Task to carry out:
Only certain lines below are wanted: those starting at the line containing "else if k.target" and ending at the line containing "def cellsOf (f", both included, each retyped exactly.

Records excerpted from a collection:
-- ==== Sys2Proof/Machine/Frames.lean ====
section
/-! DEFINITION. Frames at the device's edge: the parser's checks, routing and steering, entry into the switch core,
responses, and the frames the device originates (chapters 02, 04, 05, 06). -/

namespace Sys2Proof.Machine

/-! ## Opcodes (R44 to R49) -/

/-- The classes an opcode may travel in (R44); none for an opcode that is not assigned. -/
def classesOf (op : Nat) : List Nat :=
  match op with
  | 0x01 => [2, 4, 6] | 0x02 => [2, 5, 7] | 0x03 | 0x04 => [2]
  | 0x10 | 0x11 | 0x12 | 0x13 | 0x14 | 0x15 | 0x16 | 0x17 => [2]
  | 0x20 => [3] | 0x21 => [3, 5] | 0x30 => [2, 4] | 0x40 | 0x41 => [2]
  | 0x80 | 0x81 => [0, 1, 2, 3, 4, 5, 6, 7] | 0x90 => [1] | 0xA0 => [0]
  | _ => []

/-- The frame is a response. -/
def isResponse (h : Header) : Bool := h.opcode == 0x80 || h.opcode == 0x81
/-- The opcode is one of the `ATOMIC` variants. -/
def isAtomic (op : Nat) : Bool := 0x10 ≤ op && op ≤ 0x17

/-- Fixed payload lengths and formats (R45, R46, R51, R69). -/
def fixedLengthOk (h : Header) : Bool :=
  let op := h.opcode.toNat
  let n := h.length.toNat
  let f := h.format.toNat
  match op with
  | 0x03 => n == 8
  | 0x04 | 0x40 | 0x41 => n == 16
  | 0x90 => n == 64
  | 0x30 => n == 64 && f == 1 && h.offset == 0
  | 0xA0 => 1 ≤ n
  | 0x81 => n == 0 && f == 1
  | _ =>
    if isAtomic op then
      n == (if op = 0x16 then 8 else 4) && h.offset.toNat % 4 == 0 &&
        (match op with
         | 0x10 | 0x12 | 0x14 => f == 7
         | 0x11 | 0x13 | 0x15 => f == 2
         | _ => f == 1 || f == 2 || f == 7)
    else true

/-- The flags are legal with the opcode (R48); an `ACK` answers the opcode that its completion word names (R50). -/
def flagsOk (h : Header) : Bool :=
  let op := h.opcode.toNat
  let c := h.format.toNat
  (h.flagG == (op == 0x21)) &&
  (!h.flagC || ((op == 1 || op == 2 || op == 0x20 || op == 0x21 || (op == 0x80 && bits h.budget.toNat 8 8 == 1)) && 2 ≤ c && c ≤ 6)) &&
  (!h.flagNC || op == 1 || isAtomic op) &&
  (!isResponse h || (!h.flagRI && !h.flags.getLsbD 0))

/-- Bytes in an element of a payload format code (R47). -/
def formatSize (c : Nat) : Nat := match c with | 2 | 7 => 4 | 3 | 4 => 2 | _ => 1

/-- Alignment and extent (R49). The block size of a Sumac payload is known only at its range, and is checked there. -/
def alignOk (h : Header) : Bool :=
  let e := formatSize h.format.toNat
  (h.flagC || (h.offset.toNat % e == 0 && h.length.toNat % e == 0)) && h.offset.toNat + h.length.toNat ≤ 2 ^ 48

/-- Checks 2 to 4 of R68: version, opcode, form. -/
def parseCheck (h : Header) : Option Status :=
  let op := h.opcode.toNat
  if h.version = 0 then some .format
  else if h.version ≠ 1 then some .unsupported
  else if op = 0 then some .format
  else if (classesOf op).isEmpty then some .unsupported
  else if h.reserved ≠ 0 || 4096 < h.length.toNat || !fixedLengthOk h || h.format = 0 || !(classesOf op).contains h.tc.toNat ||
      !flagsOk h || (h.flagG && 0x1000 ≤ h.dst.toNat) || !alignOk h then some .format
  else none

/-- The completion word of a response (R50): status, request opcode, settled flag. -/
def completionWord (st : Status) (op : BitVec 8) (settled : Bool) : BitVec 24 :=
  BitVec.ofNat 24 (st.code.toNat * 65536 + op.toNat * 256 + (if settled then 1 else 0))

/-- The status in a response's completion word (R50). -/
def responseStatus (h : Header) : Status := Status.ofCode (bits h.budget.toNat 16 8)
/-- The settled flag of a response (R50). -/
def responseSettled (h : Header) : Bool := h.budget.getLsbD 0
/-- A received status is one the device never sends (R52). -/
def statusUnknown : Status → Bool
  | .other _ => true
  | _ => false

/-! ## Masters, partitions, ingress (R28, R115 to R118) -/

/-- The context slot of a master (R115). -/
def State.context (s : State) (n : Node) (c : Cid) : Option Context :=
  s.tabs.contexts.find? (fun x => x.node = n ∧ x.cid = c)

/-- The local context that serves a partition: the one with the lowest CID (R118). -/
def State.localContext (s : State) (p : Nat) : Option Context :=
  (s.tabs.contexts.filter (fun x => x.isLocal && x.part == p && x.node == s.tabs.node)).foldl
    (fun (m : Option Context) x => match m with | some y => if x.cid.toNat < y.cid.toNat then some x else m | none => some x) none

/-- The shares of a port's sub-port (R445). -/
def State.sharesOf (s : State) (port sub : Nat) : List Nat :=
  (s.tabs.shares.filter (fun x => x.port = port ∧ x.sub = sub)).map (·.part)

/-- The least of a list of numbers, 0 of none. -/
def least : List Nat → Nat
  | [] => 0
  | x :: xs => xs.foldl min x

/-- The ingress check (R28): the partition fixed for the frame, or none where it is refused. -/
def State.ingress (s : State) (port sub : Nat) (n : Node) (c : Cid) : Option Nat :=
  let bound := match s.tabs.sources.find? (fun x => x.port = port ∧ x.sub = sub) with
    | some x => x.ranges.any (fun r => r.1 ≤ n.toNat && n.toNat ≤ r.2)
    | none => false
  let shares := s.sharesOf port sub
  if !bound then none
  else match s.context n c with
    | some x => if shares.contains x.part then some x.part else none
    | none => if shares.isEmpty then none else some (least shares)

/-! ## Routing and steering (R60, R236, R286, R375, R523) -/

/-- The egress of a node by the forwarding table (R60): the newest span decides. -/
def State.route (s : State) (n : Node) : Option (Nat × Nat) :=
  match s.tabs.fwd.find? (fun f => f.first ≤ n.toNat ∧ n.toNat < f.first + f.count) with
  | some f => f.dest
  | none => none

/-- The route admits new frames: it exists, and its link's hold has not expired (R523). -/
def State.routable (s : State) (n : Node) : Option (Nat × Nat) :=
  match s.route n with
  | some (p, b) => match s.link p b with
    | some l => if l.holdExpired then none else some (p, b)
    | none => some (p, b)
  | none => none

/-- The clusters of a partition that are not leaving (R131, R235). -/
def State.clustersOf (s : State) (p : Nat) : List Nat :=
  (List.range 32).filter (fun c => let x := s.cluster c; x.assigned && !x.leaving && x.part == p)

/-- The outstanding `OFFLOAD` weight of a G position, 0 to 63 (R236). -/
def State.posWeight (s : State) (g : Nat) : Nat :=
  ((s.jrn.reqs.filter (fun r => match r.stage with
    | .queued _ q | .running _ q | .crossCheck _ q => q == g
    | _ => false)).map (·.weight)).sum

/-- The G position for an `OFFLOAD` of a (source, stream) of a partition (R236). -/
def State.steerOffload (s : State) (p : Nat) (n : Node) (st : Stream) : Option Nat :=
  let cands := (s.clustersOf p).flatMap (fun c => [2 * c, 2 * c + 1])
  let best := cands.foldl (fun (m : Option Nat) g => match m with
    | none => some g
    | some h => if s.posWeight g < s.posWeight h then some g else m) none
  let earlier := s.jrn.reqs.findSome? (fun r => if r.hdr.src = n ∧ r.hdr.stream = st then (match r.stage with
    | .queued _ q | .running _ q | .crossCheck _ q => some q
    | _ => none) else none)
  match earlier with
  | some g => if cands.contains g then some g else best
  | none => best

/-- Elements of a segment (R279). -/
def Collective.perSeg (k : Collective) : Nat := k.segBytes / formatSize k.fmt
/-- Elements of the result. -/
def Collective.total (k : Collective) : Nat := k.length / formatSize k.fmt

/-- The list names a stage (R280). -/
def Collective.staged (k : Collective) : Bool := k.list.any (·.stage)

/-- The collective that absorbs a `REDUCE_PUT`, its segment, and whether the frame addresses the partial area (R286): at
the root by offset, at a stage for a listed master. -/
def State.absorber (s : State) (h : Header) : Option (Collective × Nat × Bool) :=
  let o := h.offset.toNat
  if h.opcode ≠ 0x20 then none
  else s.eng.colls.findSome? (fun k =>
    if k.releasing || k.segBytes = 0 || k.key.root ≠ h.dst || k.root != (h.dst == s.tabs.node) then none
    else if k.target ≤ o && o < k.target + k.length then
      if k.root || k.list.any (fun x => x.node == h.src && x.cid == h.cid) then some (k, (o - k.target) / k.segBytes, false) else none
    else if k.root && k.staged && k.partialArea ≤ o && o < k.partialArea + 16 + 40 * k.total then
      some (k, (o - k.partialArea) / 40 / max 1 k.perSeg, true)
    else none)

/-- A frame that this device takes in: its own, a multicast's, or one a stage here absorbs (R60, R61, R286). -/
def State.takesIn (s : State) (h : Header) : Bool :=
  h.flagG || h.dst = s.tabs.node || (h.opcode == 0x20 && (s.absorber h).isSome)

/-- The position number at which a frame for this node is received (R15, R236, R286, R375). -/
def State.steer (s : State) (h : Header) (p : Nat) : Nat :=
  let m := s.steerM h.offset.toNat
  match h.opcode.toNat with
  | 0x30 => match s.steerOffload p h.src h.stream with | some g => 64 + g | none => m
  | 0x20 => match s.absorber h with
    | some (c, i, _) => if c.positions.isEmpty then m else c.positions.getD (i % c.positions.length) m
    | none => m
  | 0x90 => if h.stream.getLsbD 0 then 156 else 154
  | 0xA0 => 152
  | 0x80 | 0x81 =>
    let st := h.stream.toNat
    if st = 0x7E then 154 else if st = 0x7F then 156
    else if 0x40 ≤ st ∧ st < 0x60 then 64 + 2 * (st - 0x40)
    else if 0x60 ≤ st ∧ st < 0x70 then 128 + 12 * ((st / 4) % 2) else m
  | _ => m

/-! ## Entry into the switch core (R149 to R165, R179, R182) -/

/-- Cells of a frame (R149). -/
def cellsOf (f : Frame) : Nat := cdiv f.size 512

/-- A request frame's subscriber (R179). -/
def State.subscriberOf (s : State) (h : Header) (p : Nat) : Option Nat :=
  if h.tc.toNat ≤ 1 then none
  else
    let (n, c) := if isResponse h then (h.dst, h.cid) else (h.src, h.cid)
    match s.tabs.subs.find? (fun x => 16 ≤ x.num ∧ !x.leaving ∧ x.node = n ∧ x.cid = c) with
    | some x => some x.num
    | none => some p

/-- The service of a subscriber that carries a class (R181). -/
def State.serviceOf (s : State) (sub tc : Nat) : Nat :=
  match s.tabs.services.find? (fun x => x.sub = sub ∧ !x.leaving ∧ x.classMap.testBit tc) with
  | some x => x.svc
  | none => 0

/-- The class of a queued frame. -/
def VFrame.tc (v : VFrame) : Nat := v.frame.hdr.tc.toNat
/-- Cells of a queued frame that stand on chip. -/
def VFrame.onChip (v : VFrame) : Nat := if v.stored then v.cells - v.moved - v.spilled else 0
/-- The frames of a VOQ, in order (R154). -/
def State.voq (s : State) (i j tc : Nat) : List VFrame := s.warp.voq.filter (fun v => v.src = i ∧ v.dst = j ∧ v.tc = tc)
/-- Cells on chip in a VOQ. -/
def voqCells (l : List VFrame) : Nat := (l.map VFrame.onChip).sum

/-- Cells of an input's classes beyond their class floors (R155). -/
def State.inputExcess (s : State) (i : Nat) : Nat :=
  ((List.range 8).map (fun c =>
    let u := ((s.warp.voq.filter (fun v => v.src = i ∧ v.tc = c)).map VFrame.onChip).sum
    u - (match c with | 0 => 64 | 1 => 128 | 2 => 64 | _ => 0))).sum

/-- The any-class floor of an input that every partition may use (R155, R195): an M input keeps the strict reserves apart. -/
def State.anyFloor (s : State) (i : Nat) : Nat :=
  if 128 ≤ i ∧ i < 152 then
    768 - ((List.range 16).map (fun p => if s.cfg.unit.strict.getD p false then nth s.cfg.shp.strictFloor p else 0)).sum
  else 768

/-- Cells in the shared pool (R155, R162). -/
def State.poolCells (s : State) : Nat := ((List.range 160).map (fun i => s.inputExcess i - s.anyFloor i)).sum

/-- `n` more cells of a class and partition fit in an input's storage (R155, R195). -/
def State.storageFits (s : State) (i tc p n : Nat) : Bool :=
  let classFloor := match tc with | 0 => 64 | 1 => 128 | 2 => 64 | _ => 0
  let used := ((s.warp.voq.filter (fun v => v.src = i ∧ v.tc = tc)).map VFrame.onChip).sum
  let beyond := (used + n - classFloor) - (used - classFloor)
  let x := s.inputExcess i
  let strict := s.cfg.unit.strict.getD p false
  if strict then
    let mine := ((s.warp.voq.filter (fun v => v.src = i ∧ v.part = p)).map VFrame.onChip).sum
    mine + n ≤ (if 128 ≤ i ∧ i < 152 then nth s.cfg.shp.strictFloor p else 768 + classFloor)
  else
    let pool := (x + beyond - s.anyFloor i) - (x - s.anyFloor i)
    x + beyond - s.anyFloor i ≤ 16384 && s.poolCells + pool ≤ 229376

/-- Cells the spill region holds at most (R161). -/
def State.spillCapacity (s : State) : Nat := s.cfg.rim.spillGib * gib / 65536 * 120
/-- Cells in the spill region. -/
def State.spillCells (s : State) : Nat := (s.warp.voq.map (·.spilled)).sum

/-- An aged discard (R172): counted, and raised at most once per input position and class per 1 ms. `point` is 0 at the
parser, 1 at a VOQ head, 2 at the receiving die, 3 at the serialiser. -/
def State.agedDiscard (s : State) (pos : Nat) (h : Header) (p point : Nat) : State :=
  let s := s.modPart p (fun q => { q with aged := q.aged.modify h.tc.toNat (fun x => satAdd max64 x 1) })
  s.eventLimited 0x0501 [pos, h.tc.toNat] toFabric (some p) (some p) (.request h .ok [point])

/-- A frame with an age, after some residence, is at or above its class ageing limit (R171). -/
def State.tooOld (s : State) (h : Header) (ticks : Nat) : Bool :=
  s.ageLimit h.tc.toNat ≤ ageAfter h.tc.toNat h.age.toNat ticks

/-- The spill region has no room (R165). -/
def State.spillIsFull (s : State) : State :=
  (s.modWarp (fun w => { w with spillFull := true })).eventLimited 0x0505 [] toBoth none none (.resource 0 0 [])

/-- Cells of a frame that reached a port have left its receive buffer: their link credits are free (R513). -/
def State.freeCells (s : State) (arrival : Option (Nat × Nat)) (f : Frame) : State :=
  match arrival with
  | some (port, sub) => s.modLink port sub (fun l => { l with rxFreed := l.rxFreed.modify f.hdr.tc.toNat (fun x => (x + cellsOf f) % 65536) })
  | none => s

Answer area:
    else if k.target ≤ o && o < k.target + k.length then
      if k.root || k.list.any (fun x => x.node == h.src && x.cid == h.cid) then some (k, (o - k.target) / k.segBytes, false) else none
    else if k.root && k.staged && k.partialArea ≤ o && o < k.partialArea + 16 + 40 * k.total then
      some (k, (o - k.partialArea) / 40 / max 1 k.perSeg, true)
    else none)

/-- A frame that this device takes in: its own, a multicast's, or one a stage here absorbs (R60, R61, R286). -/
def State.takesIn (s : State) (h : Header) : Bool :=
  h.flagG || h.dst = s.tabs.node || (h.opcode == 0x20 && (s.absorber h).isSome)

/-- The position number at which a frame for this node is received (R15, R236, R286, R375). -/
def State.steer (s : State) (h : Header) (p : Nat) : Nat :=
  let m := s.steerM h.offset.toNat
  match h.opcode.toNat with
  | 0x30 => match s.steerOffload p h.src h.stream with | some g => 64 + g | none => m
  | 0x20 => match s.absorber h with
    | some (c, i, _) => if c.positions.isEmpty then m else c.positions.getD (i % c.positions.length) m
    | none => m
  | 0x90 => if h.stream.getLsbD 0 then 156 else 154
  | 0xA0 => 152
  | 0x80 | 0x81 =>
    let st := h.stream.toNat
    if st = 0x7E then 154 else if st = 0x7F then 156
    else if 0x40 ≤ st ∧ st < 0x60 then 64 + 2 * (st - 0x40)
    else if 0x60 ≤ st ∧ st < 0x70 then 128 + 12 * ((st / 4) % 2) else m
  | _ => m

/-! ## Entry into the switch core (R149 to R165, R179, R182) -/

/-- Cells of a frame (R149). -/
def cellsOf (f : Frame) : Nat := cdiv f.size 512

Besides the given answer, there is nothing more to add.